In the cell below, get the best model from the hyperdrive experiments and display all the properties of the model.

get_best_run_by_primary_metric: Find and return the "Run" instance that corresponds to the best performing run amongst all child runs. The best performing run is identified solely based on the primary metric parameter specified in the HyperDriveConfig. The PrimaryMetricGoal governs whether the minimum or maximum of the primary metric is used.  Only one of the runs is returned, even if several of the Runs launched by this HyperDrive run reached the same best metric.

In [13]:
best_run = ids_hyperdrive_run.get_best_run_by_primary_metric()
best_run_metrics = best_run.get_metrics()
parameter_values = best_run.get_details()['runDefinition']
print("\n Best run definition parameter values:", parameter_values)
print("\n ********************************************************")
print('\n Best Run Id: ', best_run.id)
print('\n Accuracy:', best_run_metrics['Accuracy'])

best_run


 Best run definition parameter values: {'script': 'NetworkdataClassifier.py', 'command': '', 'useAbsolutePath': False, 'arguments': ['--criterion', 'gini', '--max_depth', '90'], 'sourceDirectoryDataStore': None, 'framework': 'Python', 'communicator': 'None', 'target': 'cpucluster', 'dataReferences': {}, 'data': {}, 'outputData': {}, 'jobName': None, 'maxRunDurationSeconds': 2592000, 'nodeCount': 1, 'priority': None, 'credentialPassthrough': False, 'identity': None, 'environment': {'name': 'sklearn-env', 'version': 'Autosave_2021-04-11T07:01:55Z_9f0258f4', 'python': {'interpreterPath': 'python', 'userManagedDependencies': False, 'condaDependencies': {'dependencies': ['python=3.6.2', 'scikit-learn', {'pip': ['azureml-defaults']}], 'name': 'azureml_59abd4256ad8e6688a4dc7593ce35cbc'}, 'baseCondaEnvironment': None}, 'environmentVariables': {'EXAMPLE_ENV_VAR': 'EXAMPLE_VALUE'}, 'docker': {'baseImage': 'mcr.microsoft.com/azureml/intelmpi2018.3-ubuntu16.04:20210301.v1', 'platform': {'os': 'Li

Experiment,Id,Type,Status,Details Page,Docs Page
vrk_ids_exp,HD_7687baef-6a88-4b85-8d75-88219e467a20_2,azureml.scriptrun,Completed,Link to Azure Machine Learning studio,Link to Documentation


In [16]:
# Retrieve and save your best hyper ddrive model.

import joblib
#Save the best model
if "hyperdrive_bestmdl" not in os.listdir():
    os.mkdir("./hyperdrive_bestmdl")
    
vrk_ids_mdl = best_run.register_model(model_name='vrk_ids_mdl', model_path='outputs')



## Model Deployment

Remember you have to deploy only one of the two models you trained.
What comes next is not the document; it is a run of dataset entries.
-- ==== Sys2Proof/Laws/Frame.lean ====
section
/-! SUPPORT. Frames: how `keepsBut`, `regsBut`, `countsBut` and `countsGrow` combine, and the frame of every shared operation of Ops and Rings. -/

namespace Sys2Proof.Machine

/-! ### Combining frames -/

@[simp] theorem Part.same_refl (s : State) (p : Part) : p.same s s := by cases p <;> simp [Part.same]

theorem Part.same_trans {s t u : State} {p : Part} (h : p.same s t) (g : p.same t u) : p.same s u := by
  cases p <;> simp_all [Part.same]

@[simp] theorem keepsBut_refl (ps : List Part) (s : State) : keepsBut ps s s := fun _ _ => Part.same_refl s _

/-- A frame that lists less says more. -/
theorem keepsBut.mono {ps qs : List Part} {s t : State} (h : keepsBut ps s t) (hs : ps ⊆ qs) : keepsBut qs s t :=
  fun p hp => h p fun hq => hp (hs hq)

theorem keepsBut.trans {ps : List Part} {s t u : State} (h : keepsBut ps s t) (g : keepsBut ps t u) : keepsBut ps s u :=
  fun p hp => Part.same_trans (h p hp) (g p hp)

/-- One step after another keeps what both keep. -/
theorem keepsBut.trans' {ps qs rs : List Part} {s t u : State} (h : keepsBut ps s t) (g : keepsBut qs t u) (hp : ps ⊆ rs) (hq : qs ⊆ rs) :
    keepsBut rs s u := fun p hn => Part.same_trans (h p fun k => hn (hp k)) (g p fun k => hn (hq k))

/-- A fold over a list keeps what each of its steps keeps. -/
theorem keepsBut_foldl {α : Type} {ps : List Part} {f : State → α → State} (l : List α) (s : State) (h : ∀ s a, keepsBut ps s (f s a)) :
    keepsBut ps s (l.foldl f s) := by
  induction l generalizing s with
  | nil => simp
  | cons a l ih => exact (h s a).trans' (ih (f s a)) (List.Subset.refl _) (List.Subset.refl _)

@[simp] theorem regsBut_refl (ks : List Key) (s : State) : regsBut ks s s := fun _ _ => rfl
@[simp] theorem countsBut_refl (ks : List Key) (s : State) : countsBut ks s s := fun _ _ => rfl
@[simp] theorem countsGrow_refl (s : State) : countsGrow s s := fun _ => Nat.le_refl _

theorem countsGrow.trans {s t u : State} (h : countsGrow s t) (g : countsGrow t u) : countsGrow s u := fun k => Nat.le_trans (h k) (g k)

theorem countsGrow_foldl {α : Type} {f : State → α → State} (l : List α) (s : State) (h : ∀ s a, countsGrow s (f s a)) : countsGrow s (l.foldl f s) := by
  induction l generalizing s with
  | nil => simp
  | cons a l ih => exact (h s a).trans (ih (f s a))

/-- A frame without the counters has every counter grow by nothing. -/
theorem countsGrow_of_cum {s t : State} (h : t.cum = s.cum) : countsGrow s t := fun k => by unfold State.cnt; rw [h]

theorem keepsBut.countsGrow {ps : List Part} {s t : State} (h : keepsBut ps s t) (hp : Part.counts ∉ ps) : countsGrow s t :=
  countsGrow_of_cum (h .counts hp).1

/-- A frame without memory keeps its canonical form. -/
theorem keepsBut.memOk {ps : List Part} {s t : State} (h : keepsBut ps s t) (hp : Part.mem ∉ ps) (hs : s.memOk = true) : t.memOk = true := by
  rw [State.memOk_congr (h .mem hp)]; exact hs

theorem keepsBut.reg {ps : List Part} {s t : State} (h : keepsBut ps s t) (hp : Part.regs ∉ ps) (k : Key) : t.reg k = s.reg k := by
  have : t.regs = s.regs := h .regs hp
  unfold State.reg; rw [this]

theorem keepsBut.cnt {ps : List Part} {s t : State} (h : keepsBut ps s t) (hp : Part.counts ∉ ps) (k : Key) : t.cnt k = s.cnt k := by
  unfold State.cnt; rw [(h .counts hp).1]

theorem State.reg_congr {s t : State} (h : t.regs = s.regs) (k : Key) : t.reg k = s.reg k := by unfold State.reg; rw [h]
theorem State.cnt_congr {s t : State} (h : t.cum = s.cum) (k : Key) : t.cnt k = s.cnt k := by unfold State.cnt; rw [h]

/-! ### One part alone -/

theorem with_pending_frame (s : State) (x : List Instr) : keepsBut [.pending] s { s with pending := x } := fun p hp => by
  cases p <;> first | exact absurd (List.mem_singleton.2 rfl) hp | exact rfl | exact ⟨rfl, rfl⟩
theorem with_regs_frame (s : State) (x : List (Key × Nat)) : keepsBut [.regs] s { s with regs := x } := fun p hp => by
  cases p <;> first | exact absurd (List.mem_singleton.2 rfl) hp | exact rfl | exact ⟨rfl, rfl⟩
theorem with_blobs_frame (s : State) (x : List (Key × List Byte)) : keepsBut [.blobs] s { s with blobs := x } := fun p hp => by
  cases p <;> first | exact absurd (List.mem_singleton.2 rfl) hp | exact rfl | exact ⟨rfl, rfl⟩
theorem with_last_frame (s : State) (x : List (Key × Nat)) : keepsBut [.last] s { s with last := x } := fun p hp => by
  cases p <;> first | exact absurd (List.mem_singleton.2 rfl) hp | exact rfl | exact ⟨rfl, rfl⟩
theorem with_dict_frame (s : State) (x : DictS) : keepsBut [.dict] s { s with dict := x } := fun p hp => by
  cases p <;> first | exact absurd (List.mem_singleton.2 rfl) hp | exact rfl | exact ⟨rfl, rfl⟩
theorem with_mem_frame (s : State) (x : List Host.Cell) : keepsBut [.mem] s { s with mem := x } := fun p hp => by
  cases p <;> first | exact absurd (List.mem_singleton.2 rfl) hp | exact rfl | exact ⟨rfl, rfl⟩
theorem with_poison_frame (s : State) (x : List Nat) : keepsBut [.poison] s { s with poison := x } := fun p hp => by
  cases p <;> first | exact absurd (List.mem_singleton.2 rfl) hp | exact rfl | exact ⟨rfl, rfl⟩
theorem with_time_frame (s : State) (x : TimeS) : keepsBut [.time] s { s with time := x } := fun p hp => by
  cases p <;> first | exact absurd (List.mem_singleton.2 rfl) hp | exact rfl | exact ⟨rfl, rfl⟩
theorem with_spin_frame (s : State) (x : List (Nat × Spindle)) : keepsBut [.spin] s { s with spin := x } := fun p hp => by
  cases p <;> first | exact absurd (List.mem_singleton.2 rfl) hp | exact rfl | exact ⟨rfl, rfl⟩
theorem with_ctl_frame (s : State) (x : CtlS) : keepsBut [.ctl] s { s with ctl := x } := fun p hp => by
  cases p <;> first | exact absurd (List.mem_singleton.2 rfl) hp | exact rfl | exact ⟨rfl, rfl⟩
theorem with_home_frame (s : State) (x : List HomeQ) : keepsBut [.home] s { s with home := x } := fun p hp => by
  cases p <;> first | exact absurd (List.mem_singleton.2 rfl) hp | exact rfl | exact ⟨rfl, rfl⟩
theorem with_copy_frame (s : State) (x : List CopyQ) : keepsBut [.copy] s { s with copy := x } := fun p hp => by
  cases p <;> first | exact absurd (List.mem_singleton.2 rfl) hp | exact rfl | exact ⟨rfl, rfl⟩
theorem with_passes_frame (s : State) (x : List Pass) : keepsBut [.passes] s { s with passes := x } := fun p hp => by
  cases p <;> first | exact absurd (List.mem_singleton.2 rfl) hp | exact rfl | exact ⟨rfl, rfl⟩
theorem with_filters_frame (s : State) (x : List Filter) : keepsBut [.filters] s { s with filters := x } := fun p hp => by
  cases p <;> first | exact absurd (List.mem_singleton.2 rfl) hp | exact rfl | exact ⟨rfl, rfl⟩
theorem with_rerank_frame (s : State) (x : RerankS) : keepsBut [.rerank] s { s with rerank := x } := fun p hp => by
  cases p <;> first | exact absurd (List.mem_singleton.2 rfl) hp | exact rfl | exact ⟨rfl, rfl⟩
theorem with_idx_frame (s : State) (x : List Idx) : keepsBut [.idx] s { s with idx := x } := fun p hp => by
  cases p <;> first | exact absurd (List.mem_singleton.2 rfl) hp | exact rfl | exact ⟨rfl, rfl⟩
theorem with_regWait_frame (s : State) (x : List RegWait) : keepsBut [.regWait] s { s with regWait := x } := fun p hp => by
  cases p <;> first | exact absurd (List.mem_singleton.2 rfl) hp | exact rfl | exact ⟨rfl, rfl⟩
theorem with_upd_frame (s : State) (x : List UpdHome) : keepsBut [.upd] s { s with upd := x } := fun p hp => by
  cases p <;> first | exact absurd (List.mem_singleton.2 rfl) hp | exact rfl | exact ⟨rfl, rfl⟩
theorem with_builds_frame (s : State) (x : List BuildHome) : keepsBut [.builds] s { s with builds := x } := fun p hp => by
  cases p <;> first | exact absurd (List.mem_singleton.2 rfl) hp | exact rfl | exact ⟨rfl, rfl⟩
theorem with_dense_frame (s : State) (x : DenseS) : keepsBut [.dense] s { s with dense := x } := fun p hp => by
  cases p <;> first | exact absurd (List.mem_singleton.2 rfl) hp | exact rfl | exact ⟨rfl, rfl⟩
theorem with_emb_frame (s : State) (x : EmbS) : keepsBut [.emb] s { s with emb := x } := fun p hp => by
  cases p <;> first | exact absurd (List.mem_singleton.2 rfl) hp | exact rfl | exact ⟨rfl, rfl⟩
theorem with_tier_frame (s : State) (x : TierS) : keepsBut [.tier] s { s with tier := x } := fun p hp => by
  cases p <;> first | exact absurd (List.mem_singleton.2 rfl) hp | exact rfl | exact ⟨rfl, rfl⟩
theorem with_flash_frame (s : State) (x : FlashS) : keepsBut [.flash] s { s with flash := x } := fun p hp => by
  cases p <;> first | exact absurd (List.mem_singleton.2 rfl) hp | exact rfl | exact ⟨rfl, rfl⟩
theorem with_ports_frame (s : State) (x : List (Nat × Port)) : keepsBut [.ports] s { s with ports := x } := fun p hp => by
  cases p <;> first | exact absurd (List.mem_singleton.2 rfl) hp | exact rfl | exact ⟨rfl, rfl⟩
theorem with_net_frame (s : State) (x : NetS) : keepsBut [.net] s { s with net := x } := fun p hp => by
  cases p <;> first | exact absurd (List.mem_singleton.2 rfl) hp | exact rfl | exact ⟨rfl, rfl⟩
theorem with_map_frame (s : State) (x : MapS) : keepsBut [.map] s { s with map := x } := fun p hp => by
  cases p <;> first | exact absurd (List.mem_singleton.2 rfl) hp | exact rfl | exact ⟨rfl, rfl⟩
theorem with_fault_frame (s : State) (x : FaultS) : keepsBut [.fault] s { s with fault := x } := fun p hp => by
  cases p <;> first | exact absurd (List.mem_singleton.2 rfl) hp | exact rfl | exact ⟨rfl, rfl⟩
theorem with_sched_frame (s : State) (x : SchedS) : keepsBut [.sched] s { s with sched := x } := fun p hp => by
  cases p <;> first | exact absurd (List.mem_singleton.2 rfl) hp | exact rfl | exact ⟨rfl, rfl⟩
theorem with_rings_frame (s : State) (x : List Ring) : keepsBut [.rings] s { s with rings := x } := fun p hp => by
  cases p <;> first | exact absurd (List.mem_singleton.2 rfl) hp | exact rfl | exact ⟨rfl, rfl⟩
theorem with_link_frame (s : State) (x : LinkS) : keepsBut [.link] s { s with link := x } := fun p hp => by
  cases p <;> first | exact absurd (List.mem_singleton.2 rfl) hp | exact rfl | exact ⟨rfl, rfl⟩
theorem with_sec_frame (s : State) (x : SecS) : keepsBut [.sec] s { s with sec := x } := fun p hp => by
  cases p <;> first | exact absurd (List.mem_singleton.2 rfl) hp | exact rfl | exact ⟨rfl, rfl⟩
theorem with_pwr_frame (s : State) (x : PwrS) : keepsBut [.pwr] s { s with pwr := x } := fun p hp => by
  cases p <;> first | exact absurd (List.mem_singleton.2 rfl) hp | exact rfl | exact ⟨rfl, rfl⟩
theorem with_mgmtOut_frame (s : State) (x : List (FaultMsg × List Byte)) : keepsBut [.mgmtOut] s { s with mgmtOut := x } := fun p hp => by
  cases p <;> first | exact absurd (List.mem_singleton.2 rfl) hp | exact rfl | exact ⟨rfl, rfl⟩
theorem with_free_frame (s : State) (x : Nat) : keepsBut [.free] s { s with free := x } := fun p hp => by
  cases p <;> first | exact absurd (List.mem_singleton.2 rfl) hp | exact rfl | exact ⟨rfl, rfl⟩

/-! ### Registers -/

@[simp] theorem State.reg_setReg_same (s : State) (k : Key) (v : Nat) : (s.setReg k v).reg k = v := by simp [State.reg]

theorem State.reg_setReg_ne (s : State) {k j : Key} (v : Nat) (h : j ≠ k) : (s.setReg k v).reg j = s.reg j := by
  simp [State.reg, lk_put_ne _ _ h]

theorem State.reg_setReg (s : State) (k j : Key) (v : Nat) : (s.setReg k v).reg j = if j = k then v else s.reg j := by
  split
  · subst_vars; simp
  · exact State.reg_setReg_ne s v ‹_›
Perform the steps in the rest of this notebook only if you wish to deploy this model.


Following are steps are model deployment:
1. Register the model for operalization.
2. Prepare an entry script.
3. Prepare an inference configuration.
4. Choose a compute target.
5. Deploy the model to the compute target.
6. Test the resulting webservice.


#### Step1: Register Model: 
Register a model for operationalization.

register_model(model_name, model_path=None, tags=None, properties=None, model_framework=None, model_framework_version=None, description=None, datasets=None, sample_input_dataset=None, sample_output_dataset=None, resource_configuration=None, **kwargs)

Above function all are input parameters. Here model_path is best model is stored in file "outputs/vrk_ids_model.joblib"

In [12]:
vrk_ids_mdl = best_run.register_model(model_name='vrk_ids_mdl', model_path='outputs')

#### Step2: Prepare an entry script: 

An inference configuration describes how to set up the web-service containing your model. It's used later, when you deploy the model. The entry script receives data submitted to a deployed web service and passes it to the model. It then takes the response returned by the model and returns that to the client. The script is specific to your model. It must understand the data that the model expects and returns.

The two things you need to accomplish in your entry script are:

Loading your model (using a function called init())
Running your model on input data (using a function called run())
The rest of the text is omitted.